» **TASK TO CARRY OUT**: Once the line with "have hbusy : s.tx.busy" is found in the data, output it and each following line exactly, up to and including the line with "rw [State.setTx_tx]", and nothing before or after.

» **PROVIDED MATERIAL**:
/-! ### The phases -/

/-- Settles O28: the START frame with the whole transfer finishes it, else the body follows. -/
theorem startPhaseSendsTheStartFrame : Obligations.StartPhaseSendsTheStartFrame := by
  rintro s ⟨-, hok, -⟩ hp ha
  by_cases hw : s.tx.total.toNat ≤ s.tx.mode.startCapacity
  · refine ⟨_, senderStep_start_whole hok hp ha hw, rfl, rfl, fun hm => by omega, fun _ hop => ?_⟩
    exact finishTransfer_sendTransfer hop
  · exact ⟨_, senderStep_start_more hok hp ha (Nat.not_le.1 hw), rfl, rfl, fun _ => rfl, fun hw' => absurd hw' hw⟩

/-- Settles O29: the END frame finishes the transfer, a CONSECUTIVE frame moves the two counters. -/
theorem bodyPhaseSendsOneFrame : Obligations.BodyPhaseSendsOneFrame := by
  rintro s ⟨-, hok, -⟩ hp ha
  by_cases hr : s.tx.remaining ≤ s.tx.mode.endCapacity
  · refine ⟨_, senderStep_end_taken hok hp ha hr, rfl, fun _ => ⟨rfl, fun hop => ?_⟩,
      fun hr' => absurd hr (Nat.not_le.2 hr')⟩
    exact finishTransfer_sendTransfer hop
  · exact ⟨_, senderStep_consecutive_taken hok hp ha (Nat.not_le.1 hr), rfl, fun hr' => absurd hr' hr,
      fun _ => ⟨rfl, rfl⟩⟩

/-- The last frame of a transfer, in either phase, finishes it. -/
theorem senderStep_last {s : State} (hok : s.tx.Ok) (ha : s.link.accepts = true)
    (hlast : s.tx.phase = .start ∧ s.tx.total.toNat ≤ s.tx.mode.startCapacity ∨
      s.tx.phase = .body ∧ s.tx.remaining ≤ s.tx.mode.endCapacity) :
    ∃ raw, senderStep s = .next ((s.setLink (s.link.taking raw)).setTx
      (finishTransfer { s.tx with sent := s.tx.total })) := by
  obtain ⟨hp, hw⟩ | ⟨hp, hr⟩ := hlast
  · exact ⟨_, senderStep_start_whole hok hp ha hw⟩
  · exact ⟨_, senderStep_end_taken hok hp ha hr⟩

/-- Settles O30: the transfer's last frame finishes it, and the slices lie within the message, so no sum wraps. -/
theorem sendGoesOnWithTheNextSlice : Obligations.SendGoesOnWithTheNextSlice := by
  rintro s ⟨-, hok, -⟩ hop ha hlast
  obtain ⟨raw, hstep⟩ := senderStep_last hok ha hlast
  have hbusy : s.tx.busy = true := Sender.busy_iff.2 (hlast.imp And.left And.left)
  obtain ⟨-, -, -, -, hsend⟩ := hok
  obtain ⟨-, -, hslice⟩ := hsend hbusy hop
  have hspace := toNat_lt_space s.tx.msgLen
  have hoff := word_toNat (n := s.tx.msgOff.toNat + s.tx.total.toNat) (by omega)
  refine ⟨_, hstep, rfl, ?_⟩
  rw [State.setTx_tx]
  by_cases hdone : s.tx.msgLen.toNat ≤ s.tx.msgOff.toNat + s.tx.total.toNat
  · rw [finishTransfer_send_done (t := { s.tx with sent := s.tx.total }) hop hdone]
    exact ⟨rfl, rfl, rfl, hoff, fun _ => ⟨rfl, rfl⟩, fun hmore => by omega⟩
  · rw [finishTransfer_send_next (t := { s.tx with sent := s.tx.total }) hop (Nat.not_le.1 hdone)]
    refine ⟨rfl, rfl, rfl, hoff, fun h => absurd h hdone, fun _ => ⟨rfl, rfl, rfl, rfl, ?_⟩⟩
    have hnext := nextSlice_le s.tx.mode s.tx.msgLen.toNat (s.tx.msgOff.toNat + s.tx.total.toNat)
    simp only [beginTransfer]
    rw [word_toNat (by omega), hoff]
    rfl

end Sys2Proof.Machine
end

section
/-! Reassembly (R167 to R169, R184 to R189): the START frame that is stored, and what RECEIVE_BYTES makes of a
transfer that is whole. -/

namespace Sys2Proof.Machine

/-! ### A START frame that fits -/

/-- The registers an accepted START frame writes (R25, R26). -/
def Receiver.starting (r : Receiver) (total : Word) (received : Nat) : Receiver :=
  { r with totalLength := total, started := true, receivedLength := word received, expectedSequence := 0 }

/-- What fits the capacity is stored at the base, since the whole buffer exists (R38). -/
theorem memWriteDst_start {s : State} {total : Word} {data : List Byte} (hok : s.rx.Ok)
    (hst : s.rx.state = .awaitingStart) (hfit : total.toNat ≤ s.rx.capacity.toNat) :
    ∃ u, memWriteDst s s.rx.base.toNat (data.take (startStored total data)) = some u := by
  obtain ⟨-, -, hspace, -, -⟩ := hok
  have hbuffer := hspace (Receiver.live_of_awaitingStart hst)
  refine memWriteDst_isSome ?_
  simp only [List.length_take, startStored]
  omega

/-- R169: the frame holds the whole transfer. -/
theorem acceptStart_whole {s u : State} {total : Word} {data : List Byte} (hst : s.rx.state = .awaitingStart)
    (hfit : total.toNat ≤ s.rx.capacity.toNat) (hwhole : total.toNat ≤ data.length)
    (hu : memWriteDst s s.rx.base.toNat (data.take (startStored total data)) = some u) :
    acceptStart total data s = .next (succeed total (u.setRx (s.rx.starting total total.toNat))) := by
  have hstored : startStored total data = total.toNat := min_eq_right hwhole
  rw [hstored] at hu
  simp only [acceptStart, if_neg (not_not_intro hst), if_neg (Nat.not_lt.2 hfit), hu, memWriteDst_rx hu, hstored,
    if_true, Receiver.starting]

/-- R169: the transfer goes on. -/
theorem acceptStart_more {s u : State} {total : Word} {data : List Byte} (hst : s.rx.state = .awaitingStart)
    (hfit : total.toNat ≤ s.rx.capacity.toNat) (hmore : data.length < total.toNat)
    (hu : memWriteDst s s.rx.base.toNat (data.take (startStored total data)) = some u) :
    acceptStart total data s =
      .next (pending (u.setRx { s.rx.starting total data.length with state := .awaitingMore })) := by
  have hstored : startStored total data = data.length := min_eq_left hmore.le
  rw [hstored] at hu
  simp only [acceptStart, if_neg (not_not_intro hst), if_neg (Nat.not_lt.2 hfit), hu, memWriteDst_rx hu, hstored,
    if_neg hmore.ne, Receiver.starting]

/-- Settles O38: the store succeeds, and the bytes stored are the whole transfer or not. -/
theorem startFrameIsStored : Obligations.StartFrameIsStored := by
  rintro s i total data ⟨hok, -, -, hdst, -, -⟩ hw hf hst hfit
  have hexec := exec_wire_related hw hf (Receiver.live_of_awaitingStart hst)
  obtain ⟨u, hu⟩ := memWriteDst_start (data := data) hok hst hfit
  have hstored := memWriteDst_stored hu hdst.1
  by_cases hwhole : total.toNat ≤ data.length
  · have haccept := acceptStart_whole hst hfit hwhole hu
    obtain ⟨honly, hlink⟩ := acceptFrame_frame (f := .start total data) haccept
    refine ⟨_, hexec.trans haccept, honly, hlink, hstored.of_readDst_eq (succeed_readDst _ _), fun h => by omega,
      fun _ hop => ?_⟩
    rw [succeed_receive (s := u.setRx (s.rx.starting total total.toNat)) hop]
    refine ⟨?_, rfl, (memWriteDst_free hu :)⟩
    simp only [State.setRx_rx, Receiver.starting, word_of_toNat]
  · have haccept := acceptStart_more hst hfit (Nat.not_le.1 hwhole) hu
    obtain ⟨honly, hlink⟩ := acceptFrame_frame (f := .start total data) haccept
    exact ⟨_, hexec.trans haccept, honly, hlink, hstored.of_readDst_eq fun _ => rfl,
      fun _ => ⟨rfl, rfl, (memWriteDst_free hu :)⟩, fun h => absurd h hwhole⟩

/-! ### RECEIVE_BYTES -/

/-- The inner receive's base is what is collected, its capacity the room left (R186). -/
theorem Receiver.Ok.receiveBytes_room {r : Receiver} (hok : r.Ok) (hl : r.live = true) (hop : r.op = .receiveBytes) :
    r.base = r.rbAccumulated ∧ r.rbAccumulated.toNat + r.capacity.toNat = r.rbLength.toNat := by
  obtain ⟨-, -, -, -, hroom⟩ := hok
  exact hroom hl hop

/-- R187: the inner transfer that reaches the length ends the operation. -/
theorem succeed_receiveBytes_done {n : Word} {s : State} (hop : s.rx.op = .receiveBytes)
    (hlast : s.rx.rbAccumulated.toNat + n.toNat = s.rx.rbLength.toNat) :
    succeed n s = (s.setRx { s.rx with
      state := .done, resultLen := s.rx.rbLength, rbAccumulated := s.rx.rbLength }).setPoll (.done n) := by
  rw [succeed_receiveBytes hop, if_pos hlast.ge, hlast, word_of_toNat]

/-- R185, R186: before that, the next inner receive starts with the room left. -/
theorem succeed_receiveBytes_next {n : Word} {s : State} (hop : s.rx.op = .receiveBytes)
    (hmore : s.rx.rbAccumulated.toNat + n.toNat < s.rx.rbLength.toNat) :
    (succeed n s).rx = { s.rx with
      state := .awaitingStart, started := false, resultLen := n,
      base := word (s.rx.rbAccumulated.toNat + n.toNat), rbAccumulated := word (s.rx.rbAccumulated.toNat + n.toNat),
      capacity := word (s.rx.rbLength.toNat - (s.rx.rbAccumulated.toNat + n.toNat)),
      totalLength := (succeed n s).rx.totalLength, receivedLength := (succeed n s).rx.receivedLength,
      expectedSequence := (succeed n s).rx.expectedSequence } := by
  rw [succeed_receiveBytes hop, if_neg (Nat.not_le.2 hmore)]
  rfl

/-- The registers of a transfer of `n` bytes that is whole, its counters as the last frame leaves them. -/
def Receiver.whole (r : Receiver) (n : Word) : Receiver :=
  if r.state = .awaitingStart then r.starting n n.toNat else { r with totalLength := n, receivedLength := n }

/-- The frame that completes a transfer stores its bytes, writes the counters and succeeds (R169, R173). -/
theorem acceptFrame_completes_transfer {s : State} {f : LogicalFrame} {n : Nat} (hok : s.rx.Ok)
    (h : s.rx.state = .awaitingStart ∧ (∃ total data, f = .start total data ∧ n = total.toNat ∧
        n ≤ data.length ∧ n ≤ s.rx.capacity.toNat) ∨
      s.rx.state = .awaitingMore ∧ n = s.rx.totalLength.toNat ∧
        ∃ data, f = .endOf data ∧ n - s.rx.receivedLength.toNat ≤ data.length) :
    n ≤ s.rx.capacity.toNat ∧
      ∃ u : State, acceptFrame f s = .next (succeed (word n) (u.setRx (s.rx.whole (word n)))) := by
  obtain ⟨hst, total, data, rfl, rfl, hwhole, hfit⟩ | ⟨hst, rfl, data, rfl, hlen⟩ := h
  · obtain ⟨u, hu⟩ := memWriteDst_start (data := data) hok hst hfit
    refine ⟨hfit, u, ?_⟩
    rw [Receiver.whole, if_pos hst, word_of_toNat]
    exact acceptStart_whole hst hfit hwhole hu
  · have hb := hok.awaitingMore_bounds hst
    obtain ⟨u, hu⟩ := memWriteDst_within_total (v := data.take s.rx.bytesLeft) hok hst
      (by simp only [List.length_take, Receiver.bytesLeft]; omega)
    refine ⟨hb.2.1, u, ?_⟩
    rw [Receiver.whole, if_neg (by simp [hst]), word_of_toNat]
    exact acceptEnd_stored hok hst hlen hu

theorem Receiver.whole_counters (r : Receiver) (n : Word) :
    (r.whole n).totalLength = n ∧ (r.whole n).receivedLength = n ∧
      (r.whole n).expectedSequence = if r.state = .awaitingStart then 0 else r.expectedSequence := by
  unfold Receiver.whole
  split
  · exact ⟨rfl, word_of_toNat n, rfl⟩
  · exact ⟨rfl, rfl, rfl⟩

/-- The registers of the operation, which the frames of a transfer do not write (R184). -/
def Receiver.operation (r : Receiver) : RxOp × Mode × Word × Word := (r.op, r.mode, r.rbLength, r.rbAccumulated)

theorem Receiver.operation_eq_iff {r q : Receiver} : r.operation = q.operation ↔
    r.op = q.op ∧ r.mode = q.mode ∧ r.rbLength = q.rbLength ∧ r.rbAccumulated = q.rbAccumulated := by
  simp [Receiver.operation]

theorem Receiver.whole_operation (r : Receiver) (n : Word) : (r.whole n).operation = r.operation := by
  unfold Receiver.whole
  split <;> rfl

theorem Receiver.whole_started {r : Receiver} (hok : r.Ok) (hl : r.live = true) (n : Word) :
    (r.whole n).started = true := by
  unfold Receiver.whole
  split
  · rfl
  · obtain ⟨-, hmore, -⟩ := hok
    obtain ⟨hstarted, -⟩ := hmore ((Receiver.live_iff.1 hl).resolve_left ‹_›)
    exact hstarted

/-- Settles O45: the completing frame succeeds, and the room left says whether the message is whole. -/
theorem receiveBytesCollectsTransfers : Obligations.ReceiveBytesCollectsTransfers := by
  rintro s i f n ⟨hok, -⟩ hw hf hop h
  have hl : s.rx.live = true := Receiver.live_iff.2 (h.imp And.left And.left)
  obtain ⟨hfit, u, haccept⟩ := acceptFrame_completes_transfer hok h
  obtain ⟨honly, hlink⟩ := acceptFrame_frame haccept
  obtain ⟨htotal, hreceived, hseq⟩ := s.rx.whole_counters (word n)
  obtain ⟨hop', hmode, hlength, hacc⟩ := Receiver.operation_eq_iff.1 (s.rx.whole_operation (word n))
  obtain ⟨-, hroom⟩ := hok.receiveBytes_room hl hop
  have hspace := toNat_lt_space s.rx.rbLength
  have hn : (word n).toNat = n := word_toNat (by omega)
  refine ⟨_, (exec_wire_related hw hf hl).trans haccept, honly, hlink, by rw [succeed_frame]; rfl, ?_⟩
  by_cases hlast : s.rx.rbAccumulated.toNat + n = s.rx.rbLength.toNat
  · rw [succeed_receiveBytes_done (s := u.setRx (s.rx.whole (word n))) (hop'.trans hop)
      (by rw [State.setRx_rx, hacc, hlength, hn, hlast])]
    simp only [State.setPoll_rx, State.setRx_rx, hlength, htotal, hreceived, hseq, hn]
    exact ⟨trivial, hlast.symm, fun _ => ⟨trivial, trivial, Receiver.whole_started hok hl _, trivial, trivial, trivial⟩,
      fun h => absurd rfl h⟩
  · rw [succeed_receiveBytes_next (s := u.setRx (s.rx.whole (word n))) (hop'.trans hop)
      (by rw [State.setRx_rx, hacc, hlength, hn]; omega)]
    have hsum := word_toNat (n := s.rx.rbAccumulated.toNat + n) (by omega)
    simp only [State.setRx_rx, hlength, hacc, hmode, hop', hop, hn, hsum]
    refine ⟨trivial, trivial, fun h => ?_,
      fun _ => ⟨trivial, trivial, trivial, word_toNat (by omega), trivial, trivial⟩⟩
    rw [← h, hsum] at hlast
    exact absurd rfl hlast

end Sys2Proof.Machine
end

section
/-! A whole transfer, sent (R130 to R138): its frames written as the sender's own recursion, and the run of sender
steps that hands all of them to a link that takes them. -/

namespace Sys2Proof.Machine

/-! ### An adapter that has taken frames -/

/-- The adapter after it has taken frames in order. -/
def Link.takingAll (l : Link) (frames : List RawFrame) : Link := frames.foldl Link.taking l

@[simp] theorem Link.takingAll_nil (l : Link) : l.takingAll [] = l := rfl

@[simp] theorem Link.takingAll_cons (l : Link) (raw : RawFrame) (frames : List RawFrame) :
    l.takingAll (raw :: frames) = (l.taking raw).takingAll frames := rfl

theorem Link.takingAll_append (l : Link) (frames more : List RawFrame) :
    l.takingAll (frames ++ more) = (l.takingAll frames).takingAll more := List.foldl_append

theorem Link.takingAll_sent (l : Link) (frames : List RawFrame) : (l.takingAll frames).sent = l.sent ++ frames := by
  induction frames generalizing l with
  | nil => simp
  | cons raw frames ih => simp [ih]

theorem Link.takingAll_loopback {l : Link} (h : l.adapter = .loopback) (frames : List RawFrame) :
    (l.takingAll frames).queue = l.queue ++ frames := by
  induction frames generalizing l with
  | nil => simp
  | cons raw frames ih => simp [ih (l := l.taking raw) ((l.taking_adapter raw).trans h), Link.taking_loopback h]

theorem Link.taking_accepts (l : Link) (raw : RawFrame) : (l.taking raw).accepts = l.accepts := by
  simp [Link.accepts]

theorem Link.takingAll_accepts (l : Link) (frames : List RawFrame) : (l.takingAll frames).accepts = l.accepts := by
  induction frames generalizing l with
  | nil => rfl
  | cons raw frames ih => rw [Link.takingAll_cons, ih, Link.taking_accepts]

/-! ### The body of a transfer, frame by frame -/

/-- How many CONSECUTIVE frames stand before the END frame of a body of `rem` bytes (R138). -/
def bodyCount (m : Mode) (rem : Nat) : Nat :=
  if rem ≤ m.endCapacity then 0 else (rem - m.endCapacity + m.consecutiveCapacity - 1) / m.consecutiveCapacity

» **OUTPUT OF THE EXERCISE**:
  have hbusy : s.tx.busy = true := Sender.busy_iff.2 (hlast.imp And.left And.left)
  obtain ⟨-, -, -, -, hsend⟩ := hok
  obtain ⟨-, -, hslice⟩ := hsend hbusy hop
  have hspace := toNat_lt_space s.tx.msgLen
  have hoff := word_toNat (n := s.tx.msgOff.toNat + s.tx.total.toNat) (by omega)
  refine ⟨_, hstep, rfl, ?_⟩
  rw [State.setTx_tx]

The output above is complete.